__ABOUT THIS TASK__: What you return must be an exact copy of the lines in the listing below between the line holding "all_goals dsimp only" and the line holding "else raiseVector 0", inclusive, and nothing more.

---- DATA FOR REVIEW

/-- Where every block agrees the entry goes on, and a limit takes effect. -/
theorem exec_negotiationTimeout_agreed (hm : s.power.move = some m) (he : m.entry = true) (ha : s.power.asked ≠ [])
    (h : ∀ d ∈ s.power.asked, d ∈ agreed) (hs : m.start ≠ 2 ∨ m.target < 3) (hb : s.on F.TLS_ROT_BUSY = false) :
    ∃ s', exec (.negotiationTimeout agreed) s = .next s' ∧ s'.power = { s.power with asked := [] } ∧
      (∀ w, m.limit = some w → s'.rd F.PWR_LIMIT_RUN_W = w % 65536) ∧ (∀ k, k ≠ R.PWR_LIMIT → s'.reg k = s.reg k) ∧
      s' = { s with regs := s'.regs, power := s'.power } := by
  have hno : s.notAgreed agreed = [] := List.filter_eq_nil_iff.2 fun d hd => by simp [h d hd]
  have hpower : ∀ u : State, u.power = s.power → { u.power with move := some m, asked := [] } = { s.power with asked := [] } :=
    fun u hu => by rw [hu, ← hm]
  have henter : negotiationTimeout agreed s = (setLimit m s).onPower fun p => { p with move := some m, asked := [] } := by
    have hset : (setLimit m s).on F.TLS_ROT_BUSY = false := by
      rw [on_eq_false_iff] at hb ⊢
      unfold setLimit
      split
      · exact (rd_wr_clear _ (by decide) _).trans hb
      · exact hb
    rw [negotiationTimeout_agreed hm he ha hno, enter]
    rw [if_neg (by simp; omega)]
    exact abandonTest_idle hset
  rw [exec_negotiationTimeout, execNegotiationTimeout, henter]
  unfold setLimit
  split
  · rename_i w hl
    refine ⟨_, State.done_eq rfl rfl, hpower _ rfl, fun x hx => ?_, fun k hk => reg_wr_other _ _ _ hk, rfl⟩
    cases hl.symm.trans hx
    exact rd_wr_same s ⟨by decide, by decide⟩ w
  · rename_i hl
    refine ⟨_, State.done_eq rfl rfl, hpower _ rfl, fun x hx => ?_, fun k _ => rfl, rfl⟩
    rw [hl] at hx
    cases hx

/-- Where a block does not agree the entry is refused: its command is told, and the blocks' records count it. -/
theorem exec_negotiationTimeout_refused (hm : s.power.move = some m) (he : m.entry = true)
    (h : ∃ d ∈ s.power.asked, d ∉ agreed) (hw : s.power.waiting = none) :
    ∃ s', exec (.negotiationTimeout agreed) s = .next s' ∧ s'.power.move = none ∧ s'.rd F.PWR_STATUS_BUSY = 0 ∧
      s'.rd F.PWR_STATUS_LAST_RESULT = 1 ∧ moveTold m 0x06 s' ∧
      (∀ d, d = 0 ∨ d = 1 ∨ d = 3 ∨ d = 18 → d ∈ s.power.asked → s.power.asked.count d = 1 → d ∉ agreed →
        (s'.refuser d).refused = min ((s.refuser d).refused + 1) (2 ^ 32 - 1) ∧ (s'.refuser d).time = s.now) ∧
      (m.who = 0 → (∀ k, k ≠ R.PWR_STATUS → s'.reg k = s.reg k) ∧ s' = { s with regs := s'.regs, power := s'.power }) := by
  obtain ⟨a, ha, hag⟩ := h
  have hno : s.notAgreed agreed ≠ [] := List.ne_nil_of_mem (List.mem_filter.2 ⟨ha, by simpa using hag⟩)
  let u := entryDropped m agreed s
  have hpower : (refuseMove m 1 u).power = u.power := answerMove_power m _ _ _ _
  have hwait : (refuseMove m 1 u).power.waiting = none := by
    rw [hpower]
    exact (refusalsNoted_power Power.waiting (fun _ _ => rfl) m _ s).trans hw
  rw [exec_negotiationTimeout, execNegotiationTimeout,
    negotiationTimeout_refused hm he (List.ne_nil_of_mem ha) hno, nextMove_none hwait]
  refine ⟨_, State.done_eq ?_ ?_, ?_, ?_, ?_, answerMove_told (by decide) m _ _ _, fun d hd _ hc hda => ?_, fun hw0 => ?_⟩
  · exact (answerMove_frame State.pending (fun _ _ => rfl) (fun _ _ => rfl) (fun _ _ => rfl) (fun _ _ => rfl) _ _ _ _ _).trans
      (refusalsNoted_frame State.pending (fun _ _ => rfl) _ _ _)
  · exact (answerMove_frame State.otp (fun _ _ => rfl) (fun _ _ => rfl) (fun _ _ => rfl) (fun _ _ => rfl) _ _ _ _ _).trans
      (refusalsNoted_frame State.otp (fun _ _ => rfl) _ _ _)
  · rw [hpower]; rfl
  · exact (answerMove_at_rd (by decide) m _ _ _ _).trans ((rd_wr_clear _ (by decide) _).trans (rd_wr_holds _ (by decide)))
  · exact (answerMove_at_rd (by decide) m _ _ _ _).trans (rd_wr_holds _ (by decide))
  · have hcount : ((s.notAgreed agreed).filter [0, 1, 3, 18].contains).count d = 1 := by
      rw [List.count_filter (by simpa using hd), State.notAgreed, List.count_filter (by simpa using hda), hc]
    unfold State.refuser
    rw [hpower]
    exact refusalsNoted_once m hcount s
  · rw [refuseMove_host hw0]
    refine ⟨fun k hk => ?_, ?_⟩
    · exact (reg_wr_other _ _ _ hk).trans ((reg_wr_other _ _ _ hk).trans (refusalsNoted_frame (fun u => u.reg k) (fun _ _ => rfl) _ _ _))
    · have hfr := fun r p => refusalsNoted_frame (fun v => { v with regs := r, power := p }) (fun _ _ => rfl) m
        ((s.notAgreed agreed).filter [0, 1, 3, 18].contains) s
      exact hfr (u.wr F.PWR_STATUS_LAST_RESULT 1).regs u.power

end

end Sys2Proof.Machine
end

section
/-! SUPPORT. POWER_CONTROL_CHECK, and what POWER_SAMPLE measures (R22, R494, R496, R498). -/

namespace Sys2Proof.Machine

/-! ### The levers (R498) -/

/-- The levers stay within their fields: DUTY is lowered within its value, and raised below 64. -/
theorem adjust_lt {run n sum stackW arrayW duty mstep : Nat} (hd : duty < 128) (hm : mstep < 8) :
    (adjust run n sum stackW arrayW duty mstep).1 < 128 ∧ (adjust run n sum stackW arrayW duty mstep).2 < 8 := by
  have hlow : run * n < sum → duty * (run * n) / sum ≤ duty := fun h =>
    Nat.div_le_of_le_mul (by rw [Nat.mul_comm sum]; exact Nat.mul_le_mul_left _ h.le)
  unfold adjust
  repeat' split
  all_goals constructor
  all_goals dsimp only
  all_goals omega

section
variable {s : State} {stackW arrayW : Nat}

/-- What the levers become at a check. -/
def State.levers (s : State) (stackW arrayW : Nat) : Nat × Nat :=
  adjust (s.rd F.PWR_LIMIT_RUN_W) s.power.sum100.length s.power.sum100.sum stackW arrayW (s.rd F.PWR_MEAS_DUTY) (s.rd F.PWR_MEAS_MSTEP)

/-- The levers as they are written. -/
def leversSet (d m : Nat) (s : State) : State := (s.wr F.PWR_MEAS_DUTY d).wr F.PWR_MEAS_MSTEP m

/-- Is a lever in use? -/
def leverUsed (d m : Nat) : Bool := decide (d < 64) || decide (0 < m)

/-- The host is told when a lever is first used, and when both have returned. -/
theorem powerControlCheck_run (h : s.atL0 = true) :
    powerControlCheck stackW arrayW s =
      let r := s.levers stackW arrayW
      if leverUsed r.1 r.2 = s.power.limited then leversSet r.1 r.2 s
      else raiseVector 0 3 ((leversSet r.1 r.2 s).onPower fun q => { q with limited := leverUsed r.1 r.2 }) := by
  unfold powerControlCheck
  rw [h]
  rfl

theorem exec_powerControlCheck_idle (h : s.atL0 = false) : exec (.powerControlCheck stackW arrayW) s = .next s := by
  have hid : powerControlCheck stackW arrayW s = s := by unfold powerControlCheck; rw [h]; rfl
  rw [exec_powerControlCheck, execPowerControlCheck, hid, State.done_self]

/-- A check sets the levers, and nothing else changes but whether their use has been told. -/
theorem exec_powerControlCheck_sets (h : s.atL0 = true) {d m : Nat} (hr : s.levers stackW arrayW = (d, m)) :
    ∃ s', exec (.powerControlCheck stackW arrayW) s = .next s' ∧ s'.rd F.PWR_MEAS_DUTY = d ∧ s'.rd F.PWR_MEAS_MSTEP = m ∧
      s'.power = { s.power with limited := decide (d < 64) || decide (0 < m) } ∧
      (∀ k, k ≠ R.PWR_MEAS → s'.reg k = s.reg k) ∧
      s' = { s with regs := s'.regs, power := s'.power, hcfg := s'.hcfg, outbox := s'.outbox } := by
  have hlt := adjust_lt (run := s.rd F.PWR_LIMIT_RUN_W) (n := s.power.sum100.length) (sum := s.power.sum100.sum) (stackW := stackW)
    (arrayW := arrayW) (duty := s.rd F.PWR_MEAS_DUTY) (mstep := s.rd F.PWR_MEAS_MSTEP) (rd_lt s ⟨by decide, by decide⟩)
    (rd_lt s ⟨by decide, by decide⟩)
  rw [show adjust _ _ _ _ _ _ _ = (d, m) from hr] at hlt
  have hduty : (leversSet d m s).rd F.PWR_MEAS_DUTY = d :=
    (rd_wr_clear _ (by decide) _).trans (rd_wr_of_lt _ ⟨by decide, by decide⟩ hlt.1)
  have hstep : (leversSet d m s).rd F.PWR_MEAS_MSTEP = m := rd_wr_of_lt _ ⟨by decide, by decide⟩ hlt.2
  have hreg : ∀ k, k ≠ R.PWR_MEAS → (leversSet d m s).reg k = s.reg k := fun k hk =>
    (reg_wr_other _ _ _ hk).trans (reg_wr_other _ _ _ hk)
  rw [exec_powerControlCheck, execPowerControlCheck, powerControlCheck_run h]
  dsimp only
  rw [hr]
  dsimp only
  split
  · rename_i hl
    refine ⟨_, State.done_eq rfl rfl, hduty, hstep, ?_, hreg, rfl⟩
    change s.power = _
    rw [show (decide (d < 64) || decide (0 < m)) = s.power.limited from hl]
  · generalize hu : (leversSet d m s).onPower (fun q => { q with limited := leverUsed d m }) = u
    refine ⟨_, State.done_eq ?_ ?_, ?_, ?_, ?_, fun k hk => ?_, ?_⟩
    · rw [raiseVector_pending, ← hu]; rfl
    · rw [raiseVector_otp, ← hu]; rfl
    · rw [raiseVector_at_rd, ← hu]; exact hduty
    · rw [raiseVector_at_rd, ← hu]; exact hstep
    · rw [raiseVector_power, ← hu]; rfl
    · rw [raiseVector_at_reg, ← hu]; exact hreg k hk
    · have hfr := fun r p c o => raiseVector_frame (fun v => { v with regs := r, power := p, hcfg := c, outbox := o })
        (fun _ _ => rfl) (fun _ _ => rfl) 0 3 u
      generalize raiseVector 0 3 u = t at hfr
      refine (hfr t.regs t.power t.hcfg t.outbox).trans ?_
      rw [← hu]
      rfl

/-- Above the limit DUTY falls first, and MSTEP rises once DUTY is spent; below it MSTEP returns before DUTY. -/
theorem levers_cases :
    let n := s.power.sum100.length
    let sum := s.power.sum100.sum
    let cap := s.rd F.PWR_LIMIT_RUN_W * n
    let duty := s.rd F.PWR_MEAS_DUTY
    let step := s.rd F.PWR_MEAS_MSTEP
    (cap < sum → 1 < duty → s.levers stackW arrayW = (max 1 (duty * cap / sum), step)) ∧
    (cap < sum → duty ≤ 1 → s.levers stackW arrayW = (duty, if step < 7 then step + 1 else step)) ∧
    (sum ≤ cap → 0 < step →
      s.levers stackW arrayW = (duty, if sum * (8 - step) + stackW * n ≤ cap * (8 - step) then step - 1 else step)) ∧
    (sum ≤ cap → step = 0 → duty < 64 →
      s.levers stackW arrayW = (if sum * duty + arrayW * n ≤ cap * duty then duty + 1 else duty, 0)) ∧
    (sum ≤ cap → step = 0 → 64 ≤ duty → s.levers stackW arrayW = (duty, 0)) := by
  intro n sum cap duty step
  unfold State.levers adjust
  refine ⟨fun h1 h2 => ?_, fun h1 h2 => ?_, fun h1 h2 => ?_, fun h1 h2 h3 => ?_, fun h1 h2 h3 => ?_⟩
  · rw [if_pos h1, if_pos h2]
  · rw [if_pos h1, if_neg (by omega : ¬ 1 < duty)]
    exact (apply_ite (Prod.mk duty) _ _ _).symm
  · rw [if_neg (Nat.not_lt.2 h1), if_pos h2]
    exact (apply_ite (Prod.mk duty) _ _ _).symm
  · rw [if_neg (Nat.not_lt.2 h1), if_neg (by omega : ¬ 0 < step), if_pos h3]
    simp only [show s.rd F.PWR_MEAS_MSTEP = 0 from h2]
    exact (apply_ite (·, 0) _ _ _).symm
  · rw [if_neg (Nat.not_lt.2 h1), if_neg (by omega : ¬ 0 < step), if_neg (by omega : ¬ duty < 64)]
    simp only [show s.rd F.PWR_MEAS_MSTEP = 0 from h2]
    rfl

end

/-! ### Energy and residency (R494) -/

/-- What has not been counted of an energy yet. -/
def State.energyOwed (s : State) (k : Nat) : Nat := SMap.get (fun _ => 0) s.power.energyRem k

/-- Draws count 10 µs each into the energies from number `i` on. -/
def energiesCounted (l : List Nat) (i : Nat) (s : State) : State := each (l.zipIdx i) (fun e s => countEnergy e.2 e.1 s) s

theorem energiesCounted_cons (w : Nat) (l : List Nat) (i : Nat) (s : State) :
    energiesCounted (w :: l) i s = energiesCounted l (i + 1) (countEnergy i w s) := rfl

/-- The registers of the energies are distinct. -/
theorem energyKey_ne {j k : Nat} (h : j ≠ k) : R.PWR_ENERGY j ≠ R.PWR_ENERGY k := by
  unfold R.PWR_ENERGY; omega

--------

__ANSWER TO THIS TASK__:
  all_goals dsimp only
  all_goals omega

section
variable {s : State} {stackW arrayW : Nat}

/-- What the levers become at a check. -/
def State.levers (s : State) (stackW arrayW : Nat) : Nat × Nat :=
  adjust (s.rd F.PWR_LIMIT_RUN_W) s.power.sum100.length s.power.sum100.sum stackW arrayW (s.rd F.PWR_MEAS_DUTY) (s.rd F.PWR_MEAS_MSTEP)

/-- The levers as they are written. -/
def leversSet (d m : Nat) (s : State) : State := (s.wr F.PWR_MEAS_DUTY d).wr F.PWR_MEAS_MSTEP m

/-- Is a lever in use? -/
def leverUsed (d m : Nat) : Bool := decide (d < 64) || decide (0 < m)

/-- The host is told when a lever is first used, and when both have returned. -/
theorem powerControlCheck_run (h : s.atL0 = true) :
    powerControlCheck stackW arrayW s =
      let r := s.levers stackW arrayW
      if leverUsed r.1 r.2 = s.power.limited then leversSet r.1 r.2 s
      else raiseVector 0 3 ((leversSet r.1 r.2 s).onPower fun q => { q with limited := leverUsed r.1 r.2 }) := by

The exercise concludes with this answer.